Ultimately, what’s it symbolize about us as citizens that we complain loudly of paying taxes for the general upkeep of our city but, apparently, don’t have much of an issue with making the city clean up after us because we’re too lazy or distracted to take care of our own garbage?

filthily submitted by Cityslikr

3 thoughts on “Sifting For A Sign Through The Garbage Entrails

  1. It’s a cultural issue as much as it’s an attitude. When I visited London in 2006 for the first time, I was taken aback by the obvious lack of garbage receptacles on the sidewalk and in public spaces. When I inquired why, I was told it dated back to the 70s and 80s and the IRA bombing campaign. The garbage bins were all removed and were never re-installed. This begged the obvious question (at least from me) of “what do you do with your garbage and litter?” I was told to take it home or to the office with me! A rather sensible and effective solution I thought and another application of the law of unintended consequences.

  2. In Japan there is no litter, no cigarette buts anywhere, absolutely nowhere. There are no garbage bins either. When I asked what do people do with their litter I was told that “we are polite, we take it home”. It would be too embarrassing for a Japanese person to be seen leaving litter behind. The lack of any litter was the most remarkable experience in my trip to Japan.

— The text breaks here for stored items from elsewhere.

-- ==== Sys2Proof/Machine/Frames.lean ====
section
/-! DEFINITION. Words, M-link frames and journal slots as bit layouts: R4, R5, R6, R181, R182, R183 and the
"Conventions" of the scope file. Pure functions; no state. -/

namespace Sys2Proof.Machine

/-- The word whose byte 0 (bits 0–7) is `b0` and whose byte 3 is `b3` (R181). -/
def wordOfBytes (b0 b1 b2 b3 : Byte) : Word := b3 ++ b2 ++ b1 ++ b0

/-- Byte k of a word, byte 0 in bits 0–7 (R181). -/
def byteOf (w : Word) (k : Nat) : Byte := w.extractLsb' (8 * k) 8

/-- The granule address of an address: its five low bits cleared. -/
def granuleOf (a : Word) : Word := a &&& 0xFFFFFFE0#32

/-- "a is later than b": (a − b) mod 2^32 lies in 1..2^31−1. -/
def later (a b : Word) : Bool :=
  decide (1 ≤ (a - b).toNat) && decide ((a - b).toNat ≤ 2147483647)

/-! ### Journal slots -/

/-- The sum of a slot's words, wrapping modulo 2^32 (R6). -/
def wordSum (ws : List Word) : Word := ws.foldl (· + ·) 0#32

/-- A slot has a valid check when it is sixteen words whose sum is 0x5EC72408 (R6). -/
def validCheck (ws : List Word) : Bool := decide (ws.length = 16) && decide (wordSum ws = Config.slotSum)

/-- The check word for a slot whose other words are `ws` (R6). -/
def checkWord (ws : List Word) : Word := Config.slotSum - wordSum ws

/-- The kinds of slot and their codes (R4). -/
inductive SlotKind where
  | openSlot
  | undo
  | close
  | abandon
  | anchor
  deriving DecidableEq, Repr

/-- Kind codes (R4). -/
def SlotKind.code : SlotKind → Byte
  | .openSlot => 1
  | .undo => 2
  | .close => 3
  | .abandon => 4
  | .anchor => 10

/-- Word 0 of a slot: kind code, format version 1, upper half zero (R4, R5). -/
def kindWord (k : SlotKind) : Word := wordOfBytes k.code 1 0 0

/-- The kind code of a slot read back: word 0, bits 0–7 (R7). -/
def kindCode (ws : List Word) : Byte := byteOf (ws.getD 0 0) 0

/-- A ring slot as the part writes it (R4), its check word set under R6. `payload` is words 8 to 15. -/
def ringSlot (k : SlotKind) (journal sequence epoch address count initiator : Word) (payload : List Word) : List Word :=
  let front := [kindWord k, journal, sequence, epoch, address, count, initiator]
  front ++ [checkWord (front ++ payload)] ++ payload

/-- Words 8 to 15 of a slot that is no UNDO (R4). -/
def zeroPayload : List Word := List.replicate 8 0#32

/-- A marker slot: OPEN, CLOSE or ABANDON (R4). -/
def markerSlot (k : SlotKind) (journal sequence epoch count : Word) : List Word :=
  ringSlot k journal sequence epoch 0 count 0 zeroPayload

/-- An anchor as the anchor writer fills it (R5), its check word in word 15. -/
def anchorSlot (journal generation slots tail tailSequence nextEpoch lastCommitted : Word) : List Word :=
  let front := [kindWord .anchor, journal, generation, slots, tail, tailSequence, nextEpoch, lastCommitted]
    ++ List.replicate 7 0#32
  front ++ [checkWord front]

/-- The two words of a beat, the word at the lower address first, each stored little-endian. -/
def wordsOfBeat (b : Beat) : List Word := [b.extractLsb' 0 32, b.extractLsb' 32 32]

/-- The words of a run of beats, word 0 from the lowest address (R147). -/
def wordsOfBeats (bs : List Beat) : List Word := bs.flatMap wordsOfBeat

/-- The beats that hold a run of words, two words to a beat, word 0 at the lowest address. -/
def beatsOfWords : List Word → List Beat
  | lo :: hi :: rest => (hi ++ lo) :: beatsOfWords rest
  | _ => []

/-! ### M-link frames -/

/-- The sum of the four bytes of a word, modulo 256. -/
def byteSum (w : Word) : Byte := byteOf w 0 + byteOf w 1 + byteOf w 2 + byteOf w 3

/-- The sum of all the bytes of a frame, modulo 256 (R182). -/
def frameSum (ws : List Word) : Byte := ws.foldl (fun a w => a + byteSum w) 0

/-- A frame has a valid check when its bytes sum to 0xA5 modulo 256 (R182). -/
def validFrame (ws : List Word) : Bool := decide (frameSum ws = Config.frameSum)

/-- A frame of the layout of R181: code, sequence, count and check byte in word 0, then the words. -/
def buildFrame (code sequence : Byte) (ws : List Word) : List Word :=
  let n := BitVec.ofNat 8 ws.length
  wordOfBytes code sequence n (Config.frameSum - (code + sequence + n + frameSum ws)) :: ws

/-- Response codes (R183). -/
inductive Response where
  | empty
  | done
  | started
  | busy
  | refused
  | unknownCommand
  | badArgument
  | frameError
  deriving DecidableEq, Repr

/-- Response codes (R183). -/
def Response.code : Response → Byte
  | .empty => 0
  | .done => 1
  | .started => 2
  | .busy => 3
  | .refused => 4
  | .unknownCommand => 5
  | .badArgument => 6
  | .frameError => 7

/-- Refusal reasons (R183). -/
inductive Reason where
  | notMounted
  | noEpoch
  | epochOpen
  | journalFull
  | wrongState
  | holding
  | geometry
  deriving DecidableEq, Repr

/-- Reason codes (R183). -/
def Reason.code : Reason → Word
  | .notMounted => 1
  | .noEpoch => 2
  | .epochOpen => 3
  | .journalFull => 4
  | .wrongState => 5
  | .holding => 6
  | .geometry => 7

/-- The empty-response frame: EMPTY, sequence echo 0, result count 0, check byte 0xA5 (R179). -/
def emptyFrame : List Word := buildFrame Response.empty.code 0 []

/-- The bits of a word, bit 0 first (R179). -/
def bitsOfWord (w : Word) : List Bool := (List.range 32).map (fun k => w.getLsbD k)

/-- The word whose bit k is the k-th of up to 32 bits (R179). -/
def wordOfBits (bits : List Bool) : Word :=
  bits.foldr (fun b (w : Word) => (w <<< 1) ||| (if b then 1#32 else 0#32)) 0#32

/-- The first `n` whole words of a run of bits. -/
def wordsOfBits : Nat → List Bool → List Word
  | 0, _ => []
  | n + 1, bits => wordOfBits (bits.take 32) :: wordsOfBits n (bits.drop 32)

/-- A request frame as the M-link reads it. -/
structure RequestFrame where
  code : Byte
  sequence : Byte
  args : List Word
  deriving DecidableEq, Repr

/-- The judgement of R182: the request frame the bits of a transaction form, or the sequence echo of the FRAME_ERROR.
The words after the first 1 + argument count are fill. -/
def judgeFrame (bits : List Bool) : Except Byte RequestFrame :=
  let ws := wordsOfBits (bits.length / 32) bits
  match ws with
  | [] => .error 0
  | w0 :: rest =>
    let n := (byteOf w0 2).toNat
    if bits.length % 32 = 0 ∧ n ≤ 6 ∧ n ≤ rest.length ∧ validFrame (w0 :: rest.take n) = true then
      .ok { code := byteOf w0 0, sequence := byteOf w0 1, args := rest.take n }
    else .error (byteOf w0 1)

/-- The bits a partner shifts in for a request frame of this code, sequence and arguments (R181). -/
def requestBits (code sequence : Byte) (args : List Word) : List Bool :=
  (buildFrame code sequence args).flatMap bitsOfWord

/-- The commands of the link (R181). -/
inductive LinkCommand where
  | nop
  | readStatus
  | beginEpoch
  | commitEpoch
  | abortEpoch
  | formatJournal
  | recoverJournal
  | setParam
  | getParam
  | writeRegion
  | readRegion
  | readAlerts
  | clearAlerts
  | popIncident
  | popCompletion
  | resetPart
  deriving DecidableEq, Repr

/-- The command a code names (R181); none where the table has no such code (R184). -/
def linkCommand (code : Byte) : Option LinkCommand :=
  match code.toNat with
  | 0x01 => some .nop
  | 0x02 => some .readStatus
  | 0x10 => some .beginEpoch
  | 0x11 => some .commitEpoch
  | 0x12 => some .abortEpoch
  | 0x20 => some .formatJournal
  | 0x21 => some .recoverJournal
  | 0x30 => some .setParam
  | 0x31 => some .getParam
  | 0x38 => some .writeRegion
  | 0x39 => some .readRegion
  | 0x40 => some .readAlerts
  | 0x41 => some .clearAlerts
  | 0x42 => some .popIncident
  | 0x43 => some .popCompletion
  | 0x50 => some .resetPart
  | _ => none

/-- The argument counts the table of R181 gives a command. -/
def LinkCommand.takes : LinkCommand → Nat → Bool
  | .nop, n => n == 0
  | .readStatus, n => n == 0
  | .beginEpoch, n => n == 0
  | .commitEpoch, n => n == 0
  | .abortEpoch, n => n == 0
  | .formatJournal, n => n == 1
  | .recoverJournal, n => n == 0
  | .setParam, n => n == 2
  | .getParam, n => n == 1
  | .writeRegion, n => n == 1 || n == 6
  | .readRegion, n => n == 1
  | .readAlerts, n => n == 0
  | .clearAlerts, n => n == 1
  | .popIncident, n => n == 0
  | .popCompletion, n => n == 0
  | .resetPart, n => n == 1

end Sys2Proof.Machine
end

  3. I’ll add to the pile, people who think winters snow will conceal their pets poop, so they won’t need to stoop and scoop. I don’t even own a dog and have probably 6 or 7 good piles that were deposited over the last month or so on my lawn.
    I have heard Paris has a problem with dog poop, owners refusing to look after their pets waste, is just disgusting.
    I wouldn’t even toss a bidegradeable apple core on the street.